M/S. Hasnatey Burhanaiayah Fiddiayah ... vs Kamalkishor S/O Laxminarayan Chandak on 3 January, 2023

Author: Avinash G. Gharote

Bench: Avinash G. Gharote

                                                                       WP 1962 of 2022.odt
                                              1

             IN THE HIGH COURT OF JUDICATURE AT BOMBAY
                     NAGPUR BENCH AT NAGPUR

                         WRIT PETITION NO.1962/2022

PETITIONER:           M/s Hasnatey Burhanaiayah Fiddiayah
                      Decree Holder (Waqf) through its Managing Trustee
                      Shri Sheikh Zohair Fidvi s/o Sheikh Abdul Hussain
                      Fidvi aged about... yrs, Occ: Business
                      r/o Takli Feeder Road, Nagpur.

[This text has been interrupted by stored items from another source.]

/-! ## Starting -/

/-- The ordering conditions of R348, R397 and R398 let the command start. -/
def Block.mayStart (b : Block) (x : Cmd) : Bool :=
  let cs := b.ctl.hif.cmds
  let earlier := cs.filter (fun y => decide (y.id < x.id))
  let op := cOp x.bytes
  let fence := !cFence x.bytes || (earlier.all fun y => y.ring != x.ring)
  let running := cs.all fun y => !((isBarrier y.bytes || isSoft y.bytes) && y.phase == .running && y.id != x.id) && !y.leaves
  let barrier := if isBarrier x.bytes then earlier.isEmpty else if isSoft x.bytes then earlier.all Cmd.goesOn else true
  let same := fun (y : Cmd) => isSeqOp (cOp y.bytes) && cSeq y.bytes == cSeq x.bytes
  let order := !isSeqOp op || (earlier.all fun y => !(same y && y.ring == x.ring && y.phase == .waiting))
  let step := if op = 0x11 ∨ op = 0x12 then
      (earlier.all fun y => !(same y && y.ring == x.ring && decide (0x10 ≤ cOp y.bytes ∧ cOp y.bytes ≤ 0x12))) &&
      (earlier.all fun y => !(same y && decide (cOp y.bytes = 0x11 ∨ cOp y.bytes = 0x12) && y.phase == .waiting)) &&
      (b.seq (cSeq x.bytes)).state != seqActive
    else true
  let started := !isSeqOp op || !b.ctl.job.inJob || !b.ctl.leader || ((List.range b.ctl.jobP).all fun r => b.ctl.job.started.contains r)
  let update := !isUpdate op || (earlier.all fun y => !isUpdate (cOp y.bytes))
  let mount := op != 0x24 || ((earlier.all fun y => cOp y.bytes != 0x20 || y.phase != .running) && (b.ctl.shoal.slots.all fun e => e.2.isNone))
  let search := op != 0x20 || ((earlier.all fun y => cOp y.bytes != 0x24) &&
      decide ((b.ctl.shoal.slots.filter fun e => e.2.isSome).length < 32))
  let stage := op != 0x60 || (earlier.all fun y => cOp y.bytes != 0x60)
  x.phase == .waiting && (!cWait x.bytes || x.waitMet || (waitTrouble b x.bytes).isSome) && fence && running && barrier && order && step && started && update && mount &&
    search && stage

/-- A command starts: it runs, in start order; what it does is `k`.  `legal` is Table 11-11's answer for it; where it says no
the command completes with E_STATE and no effect (R350), and likewise with R349's status where one of its semaphores is not
allowed.  Where the command is not of this opcode or may not start yet,
nothing happens (log 4). -/
def startCmd (id op : Nat) (legal : Block → Cmd → Bool) (k : Cmd → Act) : Act :=
  .look fun b =>
    match b.ctl.cmd id with
    | none => .done
    | some x =>
      Act.when (cOp x.bytes == op && b.mayStart x && b.ctl.glb.state.ringState) <|
        .eff (.upd fun c => { c with hif := { c.hif with
                nextStart := c.hif.nextStart + 1,
                cmds := c.hif.cmds.map fun y => if y.id = id then { y with phase := .running, startNo := c.hif.nextStart } else y } })
          (if !legal b x then finish id .eState []
           else match commandTrouble b x.bytes with | some st => finish id st [] | none => k x)

/-- The module is in one of these states. -/
def inStates (ss : List ModState) (b : Block) : Bool := ss.contains b.ctl.glb.state

/-- The states in which rings run. -/
def anyRingState : List ModState := [.ready, .loaded, .running, .draining, .degraded, .resync]

/-! ## The power-safe store (R429 to R431) -/

/-- The newest valid snapshot, and whether it lies in bank B (R430). -/
def Health.newest (h : Health) : Option (Snapshot × Bool) :=
  match h.storeA.filter (·.intact), h.storeB.filter (·.intact) with
  | some a, some b => if a.seqnum < b.seqnum then some (b, true) else some (a, false)
  | some a, none => some (a, false)
  | none, some b => some (b, true)
  | none, none => none
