/-- MON_CLASS.THRESH. -/
def Ctl.thresh (c : Ctl) : Nat := bits c.power.monClass.toNat 7 0

/-- The times of a list that lie in the window, with a new one in front. -/
def inWindow (w now : Nat) (ts : List Nat) : List Nat := now :: ts.filter fun t => decide (now < t + w)

/-- A lane is retired (R308, R406, R411): the link narrows, or goes down with cause 2. -/
def retireLane (n lane reason : Nat) : Act :=
  .look fun b =>
    let l := b.ctl.link n
    Act.when (!l.retired.getLsbD lane && (boardLink n || decide (lane < 4))) <|
      let r := l.retired ||| BitVec.ofNat 5 (2 ^ lane)
      let spare := boardLink n && !l.spareUsed && lane != 4 && countIf (fun i => l.retired.getLsbD i) [0, 1, 2, 3, 4] == 0
      let after := lanesOf n r
      Act.all [
        updLink n fun l => { l with retired := r, spareUsed := l.spareUsed || spare, lanes := if l.state.carries then after else l.lanes },
        Act.when (l.state.carries && after != 0) (replayAll n),
        .upd fun c => { c with health := { c.health with spares := { c.health.spares with lanes := c.health.spares.lanes ++ [n * 8 + lane] } } },
        raise 0x0103 (linkSource n) ((if spare then 256 else 0) + after * 16 + lane),
        unitRetired 6 (n * 8 + lane) (n * 8 + lane) (if spare then n * 8 + 4 else 0xFFFF) reason (linkSource n),
        spareLow 6 n 0 (linkSource n),
        Act.when ((l.state.carries || l.state == .training || l.state == .versionDown) && after == 0) (linkDown n .down 0 0 2)]

/-- LANE_LOSS (R308, R309): a lane that loses lock is retired; sequence numbers, replay buffer and credits stay, and what no ACK covers is
sent again. -/
def laneLossAct (n lane : Nat) : Act :=
  .look fun b => Act.when (b.ctl.linksAlive && ((b.ctl.link n).state.carries || (b.ctl.link n).state == .training || (b.ctl.link n).state == .versionDown)) (retireLane n lane 1)

/-- A transient error of a lane (R402): the count that reaches THRESH in the window retires the lane. -/
def chargeLane (n lane : Nat) : Act :=
  .look fun b =>
    let u : UnitRef := { cls := 6, number := n * 8 + lane, row := 0, bank := 0 }
    let ts := inWindow b.ctl.window b.lhTime (Tab.get [] b.ctl.health.transient (unitKey u))
    let ok := decide (ts.length < b.ctl.thresh)
    Act.all [
      .upd fun c => { c with health := { c.health with transient := Tab.set [] c.health.transient (unitKey u) (if ok then ts else []) } },
      history fun t => { time := t, cls := 6, kind := if ok then 0 else 1, unit := u.number, detail := 0 },
      Act.when (!ok) (retireLane n lane 0)]

/-- The link is bound to a running job, or to a pass-through entry (R326). -/
def Ctl.inJobLink (c : Ctl) (n : Nat) : Bool :=
  (c.links.fabric.passOf n).isSome ||
  (c.job.inJob && (match (c.link n).peer with | some r => c.links.fabric.bundles.any fun e => c.links.fabric.serialOf e.peer == r.serial | none => false))

/-- SIGNAL_LOSS (R325, R326): a front link that loses signal on every lane enters CIRCUIT_DOWN, an error of its lanes when it is bound to a
running job; one that loses some lanes goes down with cause 2.  A board link without signal goes down with cause 5, and lanes that it loses
are retired (R308). -/
def signalLossAct (n : Nat) (lanes : List (Fin 5)) : Act :=
  .look fun b =>
    let l := b.ctl.link n
    let k := l.peer
    let here := (List.finRange 5).filter fun i => !l.retired.getLsbD i.val && (boardLink n || decide (i.val < 4))
    let left := here.filter fun i => !lanes.contains i
    Act.when (b.ctl.linksAlive && (l.state.carries || l.state == .training || l.state == .versionDown) && decide (left.length < here.length)) <|
      if boardLink n then
        (if left.isEmpty then linkDown n .down 0 0 5
         else Act.each ((here.filter fun i => lanes.contains i).map Fin.val) fun k => retireLane n k 1)
      else if !left.isEmpty then linkDown n .down 0 left.length 2
      else
        Act.all [updLink n fun l => l.cleared.enter .circuitDown, raise 0x0105 (linkSource n) (if b.ctl.inJobLink n then 1 else 0),
          Act.when (b.ctl.inJobLink n) (Act.each ((List.range 4).filter fun k => !l.retired.getLsbD k) (chargeLane n)),
          Act.when (l.state == .up) (Act.opt k fun r => memberDown r.serial l.packets)]

/-! ## Cages (R329, R435) -/

/-- Both links of a cage go down for a cause. -/
def cageDown (cage cause : Nat) : Act :=
  Act.each [56 + 2 * cage, 57 + 2 * cage] fun n => .look fun b =>
    Act.when ((b.ctl.link n).state.carries || (b.ctl.link n).state == .training || (b.ctl.link n).state == .versionDown) (linkDown n .down 0 0 cause)

/-- Firmware records a reading of a cage and holds the module in low power where R329 says so. -/
def cageReading (cage : Nat) (r : CageReading) : Act :=
  .look fun b =>
    Act.all [.upd fun c => { c with links := { c.links with cages := Tab.set none c.links.cages cage (some r) } },
      if !r.present then Act.each [56 + 2 * cage, 57 + 2 * cage] fun n => signalLossAct n [0, 1, 2, 3]
      else Act.when (!(r.passiveCu || (decide (r.declaredW ≤ 16) && r.suitable && !r.alarm))) (cageDown cage 6),
      Act.when (r.present && decide (16 < r.drawW) && b.ctl.pins.cageFeed.getLsbD cage) <|
        (Act.upd fun c => { c with pins := { c.pins with cageFeed := c.pins.cageFeed &&& ~~~(BitVec.ofNat 20 (2 ^ cage)) } }).seq (cageDown cage 6)]

/-- CAGE_INSERT (R329). -/
def cageInsertAct (cage : Nat) (r : CageReading) : Act := .look fun b => Act.when b.ctl.linksAlive (cageReading cage r)

/-- CMIS_POLL (R329, R435). -/
def cmisPollAct (cage : Nat) (r : CageReading) : Act :=
  .look fun b => Act.when (b.ctl.linksAlive && (Tab.get (none : Option CageReading) b.ctl.links.cages cage).isSome) (cageReading cage r)

/-! ## Registers (R479) -/

/-- A port may write the blocks that only port 0 may write (R474). -/
def Ctl.mayWriteCommon (c : Ctl) (port : Bool) : Bool :=
  c.hasPort port && !port && c.glb.pcieUp && !c.glb.glbOnly && (c.power.state == .run || c.power.state == .idle) && !c.pins.perst0

/-- LNK_DISABLE (R479): a write of LNK_n_CTRL with DISABLE 1 holds the link DISABLED; one with DISABLE 0 and RETRAIN 0 lets it go. -/
def lnkDisableAct (port : Bool) (n : Nat) (v : BitVec 64) : Act :=
  .look fun b => Act.when (b.ctl.mayWriteCommon port) <|
    let l := b.ctl.link n
    if v.getLsbD 0 then
      Act.all [updLink n fun l => { l with disable := true, retrain := false },
        if l.state.carries then linkDown n .disabled 0 l.lanes 7 else updLink n fun l => l.cleared.enter .disabled]
    else Act.when (!v.getLsbD 1) (updLink n fun l => { (if l.state = .disabled then l.enter .down else l) with disable := false })

/-- LNK_RETRAIN (R479): a write with RETRAIN 1 and DISABLE 0 takes an up link down with cause 7 and starts training. -/
def lnkRetrainAct (port : Bool) (n : Nat) (v : BitVec 64) : Act :=
  .look fun b => Act.when (b.ctl.mayWriteCommon port && v.getLsbD 1 && !v.getLsbD 0) <|
    let l := b.ctl.link n
    Act.all [Act.when l.state.carries (linkDown n .down 0 l.lanes 7),
      updLink n fun l => { ((if l.retryAt = 0 then l else l.counted).enter .training) with disable := false, retrain := true, retryAt := 0 }]

/-! ## Meanings -/

/-- LINK_TRAIN. -/
def execLinkTrain (link : Fin 96) (o : TrainOutcome) (s : State) : Host.Outcome State Fault Refusal := s.perform (linkTrainAct link.val o)
/-- TRAINING_RETRY. -/
def execTrainingRetry (link : Fin 96) (s : State) : Host.Outcome State Fault Refusal := s.perform (trainingRetryAct link.val)
/-- IDENTITY_RECORD. -/
def execIdentityRecord (link : Fin 96) (r : IdRec) (s : State) : Host.Outcome State Fault Refusal := s.perform (identityRecordAct link.val r)
/-- FLIT_RECEIVE. -/
def execFlitReceive (link : Fin 96) (flit : Bytes) (fecOk : Bool) (s : State) : Host.Outcome State Fault Refusal :=
  s.perform (flitReceiveAct link.val flit fecOk)
/-- ACK_TIMER. -/
def execAckTimer (link : Fin 96) (s : State) : Host.Outcome State Fault Refusal := s.perform (ackTimerAct link.val)
/-- LANE_LOSS. -/
def execLaneLoss (link : Fin 96) (lane : Fin 5) (s : State) : Host.Outcome State Fault Refusal := s.perform (laneLossAct link.val lane.val)
/-- SIGNAL_LOSS. -/
def execSignalLoss (link : Fin 96) (lanes : List (Fin 5)) (s : State) : Host.Outcome State Fault Refusal := s.perform (signalLossAct link.val lanes)
/-- GAP_NOTICE. -/
def execGapNotice (m : GapNotice) (s : State) : Host.Outcome State Fault Refusal := s.perform (gapNoticeAct m)
/-- CAGE_INSERT. -/
def execCageInsert (cage : Fin 20) (r : CageReading) (s : State) : Host.Outcome State Fault Refusal := s.perform (cageInsertAct cage.val r)
/-- CMIS_POLL. -/
def execCmisPoll (cage : Fin 20) (r : CageReading) (s : State) : Host.Outcome State Fault Refusal := s.perform (cmisPollAct cage.val r)
/-- LNK_DISABLE. -/
def execLnkDisable (port : Fin 2) (link : Fin 96) (value : BitVec 64) (s : State) : Host.Outcome State Fault Refusal :=
  s.perform (lnkDisableAct (port == 1) link.val value)
/-- LNK_RETRAIN. -/
def execLnkRetrain (port : Fin 2) (link : Fin 96) (value : BitVec 64) (s : State) : Host.Outcome State Fault Refusal :=
  s.perform (lnkRetrainAct (port == 1) link.val value)

end Sys2Proof.Machine
end

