-- ==== Sys2Proof/Machine/Core.lean ====
section
/-! DEFINITION. The machine as the host's interface takes it. -/

/-- The NV96 block. -/
def Sys2Proof.core : Host.Core := { State := Sys2Proof.Machine.State, Fault := Sys2Proof.Machine.Fault, Refusal := Sys2Proof.Machine.Refusal, step := Sys2Proof.Machine.step, reset := Sys2Proof.Machine.State.reset }
end

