-- ==== Sys2Proof/Certificates/Slice0/Obligations.lean ====
section
/-! DEFINITION. The statements for the provers. -/

open Sys2Proof Sys2Proof.Machine


/-! ## The whole block -/

/-- The command at the front of the queue runs on the block with the rest of the queue. -/
def Obligations.StepRunsFrontCommand : Prop :=
  ∀ (c : Instr) (s : State), step { s with pending := c :: s.pending } = exec c s

/-- The model's choice (log 3): on an empty queue a step is a tick of the clock of R442, which advances LH_TIME by the period of the
power state, charges the coves' time and lets the links go on with what waits on them; it touches no memory, semaphore, event or fuse, and sends
nothing but flits. -/
def Obligations.EmptyQueueTicks : Prop :=
  ∀ s : State, s.pending = [] →
    ∃ t : State, step s = .next t ∧ t.pending = [] ∧
      t.block.lhTime = s.block.lhTime + (tickLength s.block.ctl.power.state s.block.ctl.lh.frac).1 ∧
      t.block.ctl.lh = { s.block.ctl.lh with frac := (tickLength s.block.ctl.power.state s.block.ctl.lh.frac).2 } ∧
      t.block.ctl = { s.block.ctl with lh := t.block.ctl.lh, engine := t.block.ctl.engine, links := t.block.ctl.links } ∧
      (s.block.ctl.linksAlive = false → t.block.ctl.links = s.block.ctl.links ∧ t.block.out = s.block.out) ∧
      (∃ new : List Sent, t.block.out = new ++ s.block.out ∧ ∀ x ∈ new, ∃ n f, x = { dest := .link n, msg := .flit f }) ∧
      s.block.SameOutside { t.block with lhTime := s.block.lhTime, out := s.block.out, fresh := s.block.fresh }

/-- Every command completes: the block ends in no fault and refuses nothing, and a command leaves the queue alone. -/
def Obligations.EveryCommandCompletes : Prop := ∀ (i : Instr) (s : State), ∃ b, Runs i s b

/-- An invariant: canonical memories, hold queues in order and within their room, ROLLBACK within its fuses, four owner slots, at most one
reservation of LR for each thread. -/
def Obligations.StepKeepsGood : Prop := ∀ s t : State, s.block.Good → step s = .next t → t.block.Good

/-- The invariant holds right after reset. -/
def Obligations.ResetIsGood : Prop := State.reset.block.Good

/-- No step takes back what is written once: blown fuses, sent messages, drawn free values. -/
def Obligations.StepIsOnward : Prop := ∀ s t : State, step s = .next t → s.block.Onward t.block

/-- The registers after a power-on reset read as chapter 16's tables give, where they give a value. -/
def Obligations.ResetRegisters : Prop :=
  let b := State.reset.block
  b.ctl.glb.state = .boot ∧ State.reset.pending = [] ∧ b.lhTime = 0 ∧ b.arb.next = 1 ∧
  b.regState % 16 = 1 ∧ b.regState / 2 ^ 40 = 0 ∧ b.regVersion % 256 = 1 ∧ b.regVersion / 2 ^ 16 = 0x96 ∧
  (∀ port, (∀ o ∈ [0x1000, 0x1008, 0x1018, 0x1028, 0x1030, 0x1038, 0x1040], b.reg port o = 0) ∧ b.reg port 0x1010 = 0x000A000A ∧ b.reg port 0x1020 = 256) ∧
  (∀ n < 64, (∀ o ∈ [0x00, 0x08, 0x10], b.reg false (0x2000 + 64 * n + o) = 0) ∧ b.reg false (0x2000 + 64 * n + 0x18) = 16 ∧
    b.reg false (0x2000 + 64 * n + 0x20) = 2) ∧
  b.reg false 0x4000 = 2900 * 2 ^ 16 + 4 ∧ b.reg false 0x4008 = 0 ∧
  (∀ o ∈ [0x5000, 0x5008, 0x5010, 0x5018, 0x5030, 0x5038], b.reg false o = 0) ∧ b.reg false 0x5020 = 0x3F ∧ b.reg false 0x5028 = 0x6464 ∧
  (∀ l < 96, b.reg false (0x6000 + 64 * l) = 0 ∧ b.reg false (0x6000 + 64 * l + 8) = 1 ∧ b.reg false (0x6000 + 64 * l + 16) = 0 ∧
    b.reg false (0x6000 + 64 * l + 24) = 0xFFFF0000) ∧
  b.reg false 0x9010 = 2900 * 2 ^ 48 ∧ b.reg false 0x9018 = 0x1804 ∧ b.reg false 0xA008 = 0 ∧ ∀ k < 6, b.reg false (0xA100 + 8 * k) = 0

/-! ## Host interface -/

/-- Polling, waking and falling asleep: after host stores land, every polled ring's indices are those of its doorbell record; HIF_WAKE
writes POLLING 1 first; a port that has had nothing to do, and whose records show no new command, stops. -/
def Obligations.PollingReadsDoorbells : Prop :=
  (∀ (s : State) (port : Fin 2) (stores : List HostStore), s.block.ctl.polls (port == 1) = true →
    Yields (.doorbellPoll port stores) s fun t =>
      t.host = landed s.block.host stores ∧ (∀ n ∈ s.block.ctl.polled (port == 1), ReadsRecord t n) ∧
      { s.block with host := t.host }.SameOutside t ∧ t.ctl.hif.cmds = s.block.ctl.hif.cmds) ∧
  (∀ (s : State) (port : Fin 2), s.block.ctl.barUp (port == 1) = true → s.block.ctl.hifOn (port == 1) = true →
    Yields (.hifWake port) s fun t =>
      t.host = pollingWritten s.block (port == 1) 1 ∧ (∀ n ∈ s.block.ctl.ownRings (port == 1), ReadsRecord t n) ∧
      (t.ctl.hif.hif (port == 1)).polling = true ∧ t.ctl.power.state ≠ .idle ∧
      { s.block with host := t.host }.SameOutside t ∧ t.ctl.hif.cmds = s.block.ctl.hif.cmds) ∧
  (∀ (s : State) (port : Fin 2) (stores : List HostStore),
    (s.block.ctl.hif.hif (port == 1)).polling = true → s.block.ctl.hifOn (port == 1) = true → s.block.nothingToDo (port == 1) = true →
    (∀ n ∈ s.block.ctl.ownRings (port == 1),
      (landed (pollingWritten s.block (port == 1) 0) stores).nat (s.block.ctl.ring n).dbrec.toNat 4 = (s.block.ctl.ring n).sqTail) →
    Yields (.pollSleep port stores) s fun t =>
      t.host = landed (pollingWritten s.block (port == 1) 0) stores ∧ (t.ctl.hif.hif (port == 1)).polling = false ∧
      { s.block with host := t.host }.SameOutside t ∧ t.ctl.hif.cmds = s.block.ctl.hif.cmds)
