theorem InLagoon.local (h : InLagoon va) (hsp : sp.second = false) (write : Bool) : b.Local sp [{ va := va, len := 8, write := write }] := by
  intro a ha p hp w _
  obtain rfl : a = _ := List.mem_singleton.1 ha
  rw [h.parts] at hp
  obtain rfl : p = _ := List.mem_singleton.1 hp
  exact ⟨va, h.xlate hsp w⟩

theorem read_eq_mem {a n : Nat} (h : a + n ≤ semBase) : b.read a n = b.mem.read a n := by
  induction n generalizing a with
  | zero => rfl
  | succ n ih =>
    have hbyte : b.byteAt a = b.mem.byte a := if_neg (by omega)
    rw [Block.read, hbyte, ih (by omega), Memory.read]

theorem InLagoon.natVa (h : InLagoon va) (hsp : sp.second = false) : b.natVa sp va 8 = b.mem.nat va 8 := by
  have hl : lagoonBase = 0x0F0040000000 := rfl
  have hy : lagoonSize = 0x18000000 := rfl
  have hb : semBase = 0x0F1000000000 := rfl
  have hhigh := h.high
  simp only [Block.natVa, Block.readVa, h.parts, List.flatMap_cons, List.flatMap_nil, List.append_nil, h.xlate hsp false, if_true,
    read_eq_mem (b := b) (a := va) (n := 8) (by omega)]
  rfl

theorem InLagoon.run_writeVa (h : InLagoon va) (hsp : sp.second = false) {bytes : Bytes} (hlen : bytes.length = 8) :
    (writeVa sp va bytes).run b = b.wrote va bytes := by
  have hslice : slice bytes 0 8 = bytes := by simp only [slice, List.drop_zero, ← hlen, List.take_length]
  simp only [writeVa, run_look, hlen, h.parts, run_each_cons, run_each_nil, h.xlate hsp true, if_true, Nat.sub_self, hslice]
  rfl

theorem InLagoon.reserveAddr (h : InLagoon va) (hsp : sp.second = false) (write : Bool) : b.reserveAddr sp va write = some va := by
  simp only [Block.reserveAddr, h.xlate hsp write, if_true]

end Lagoon

/-! ## What a standard instruction comes to -/

section Core
variable {b c : Block} {cove th : Nat} {second : Bool} {as : List Access} {v : Cove} {u t' : Thread} {x : Ctx} {w : Nat}

theorem nvOfWord_none (h0 : bits w 6 0 ≠ 0x0B) (h1 : bits w 6 0 ≠ 0x2B) : nvOfWord w = none := by
  simp only [nvOfWord, if_neg h0, if_neg h1]

/-- A standard instruction: the fetch, a free value, and what the instruction does as seen right after the fetch. -/
theorem Block.Fetches.run_core (h : b.Fetches cove th u x w) (hnv : nvOfWord w = none) (hecall : w ≠ ecallWord) :
    ∃ c, b.Fetched c cove x.second [rd u.pc.toNat 4] (b.ctl.cove cove) ∧ (coreInstructionAct cove th).run b =
      (carryOut cove th x.second u (rvAny (c.env cove th x.second) u w 4)).run (takeFresh.run c) := by
  obtain ⟨c, hc, hrun⟩ := h.run
  have hne : (w == ecallWord) = false := beq_eq_false_iff_ne.2 hecall
  refine ⟨c, hc, ?_⟩
  rw [coreInstructionAct, hrun]
  simp only [hnv, hne, Option.isSome_none, Bool.or_self, Bool.and_false, Bool.not_false, run_when_true, run_seq]
  rfl

/-- The opcodes without vector forms. -/
theorem rvAny_scalar {e : Env} (h0 : bits w 6 0 ≠ 0x57) (h1 : bits w 6 0 ≠ 0x07) (h2 : bits w 6 0 ≠ 0x27) : rvAny e u w 4 = rv32 e u w 4 := by
  simp only [rvAny, if_neg h0, h1, h2, false_and, if_false]

/-- An opcode of the standard scalar instructions that a program without floating point uses. -/
def scalarOp (op : Nat) : Prop := op ≠ 0x0B ∧ op ≠ 0x2B ∧ op ≠ 0x73 ∧ op ≠ 0x57 ∧ op ≠ 0x07 ∧ op ≠ 0x27

theorem Block.Fetches.run_scalar (h : b.Fetches cove th u x w) (hop : scalarOp (bits w 6 0)) :
    ∃ c, b.Fetched c cove x.second [rd u.pc.toNat 4] (b.ctl.cove cove) ∧ (coreInstructionAct cove th).run b =
      (carryOut cove th x.second u (rv32 (c.env cove th x.second) u w 4)).run (takeFresh.run c) := by
  obtain ⟨h0B, h2B, h73, h57, h07, h27⟩ := hop
  have hecall : w ≠ ecallWord := fun hw => h73 (by rw [hw]; rfl)
  obtain ⟨c, hc, hrun⟩ := h.run_core (nvOfWord_none h0B h2B) hecall
  refine ⟨c, hc, ?_⟩
  rw [hrun, rvAny_scalar h57 h07 h27]

/-- An instruction that only sets its thread. -/
theorem Block.Fetches.computes (h : b.Fetches cove th u x w) (hop : scalarOp (bits w 6 0)) (hdo : ∀ e, rv32 e u w 4 = .done t' [] []) :
    let t := (coreInstructionAct cove th).run b
    b.OneCove t cove ((b.ctl.cove cove).setThread th t') ∧ t.sems = b.sems ∧ b.Asked t cove x.second [rd u.pc.toNat 4] := by
  obtain ⟨c, hc, hrun⟩ := h.run_scalar hop
  have hs := hc.fresh.carried (th := th) x.second u t'
  simp only [hrun, hdo]
  exact ⟨hs.one, hs.sems, hs.asked⟩

/-! ## Accesses of a lagoon -/

theorem Block.Fetched.asked_wrote (h : b.Fetched c cove second as v) (a : Nat) (bytes : Bytes) :
    { b.wrote a bytes with out := (b.touched cove second as).out }.Untouched (c.wrote a bytes) := by
  obtain ⟨hmem, hhost, hflash, hnor0, hnor1, -, harb, htime, hfuses, hlrs, hout, -⟩ := h.asked
  exact ⟨congrArg (Memory.write · a bytes) hmem, hhost, hflash, hnor0, hnor1, rfl, harb, htime, hfuses, congrArg (List.filter _) hlrs, hout, rfl⟩

/-- An instruction whose accesses lie in the module. -/
theorem run_accessThen_local {reads : List Access} {stores : List (Nat × Bytes)} (t t' : Thread) (k : Act)
    (hlocal : c.Local (c.ctl.space cove second) (reads ++ stores.map fun (va, bs) => wr va bs.length)) :
    (accessThen cove th second t t' reads stores k).run c = k.run ((updThread cove th fun _ => t').run
      ((Act.each stores fun (va, bs) => writeVa (c.ctl.space cove second) va bs).run
        (c.touched cove second (reads ++ stores.map fun (va, bs) => wr va bs.length)))) := by
  simp only [accessThen, run_look, firstBad_local hlocal, run_all_cons, run_all_nil]
  rfl

/-- A store of eight bytes into a lagoon: the bytes are written, then the thread goes on. -/
theorem Block.Fetched.run_store (h : b.Fetched c cove second as v) {va : Nat} (hva : InLagoon va) {bytes : Bytes} (hlen : bytes.length = 8)
    (u t' : Thread) (k : Act) : ∃ d, b.Fetched d cove second as v ∧ (accessThen cove th false u t' [] [(va, bytes)] k).run c =
      k.run ((Machine.updThread cove th fun _ => t').run (d.wrote va bytes)) := by
  have hlocal : c.Local (c.ctl.space cove false) [wr va 8] := hva.local rfl true
  refine ⟨_, h.touched hlocal, ?_⟩
  have hrun := run_accessThen_local (th := th) (reads := []) (stores := [(va, bytes)]) u t' k (by
    simpa only [List.map_cons, List.map_nil, List.nil_append, hlen] using hlocal)
  simp only [hrun, List.map_cons, List.map_nil, List.nil_append, hlen, run_each_cons, run_each_nil]
  rw [hva.run_writeVa rfl hlen]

                                        ...VERSUS...

RESPONDENT:               Kamalkishor s/o Laxminarayan Chandak
Judgment                  aged ... yrs Occ: Business,
Debtor                    r/o Behind Saraf Chambers Mount road Sadar,
                          Nagpur.

----------------------------------------------------------------------------------------------
                 Mrs. Rashi Deshpande, Advocate for petitioner
                 Shri D.G. Paunikar, Advocate for respondent
----------------------------------------------------------------------------------------------

                                       CORAM : AVINASH G. GHAROTE, J.
Judgment reserved on                                : 20/10/2022
Judgment pronounced on                              : 03/01/2023


1. Heard Mrs. Rashi Deshpande, learned counsel for the petitioner and Shri D.G. Paunikar, learned counsel for the respondent. Rule. Rule made returnable forthwith. Heard finally with the consent of the learned counsel for the rival parties.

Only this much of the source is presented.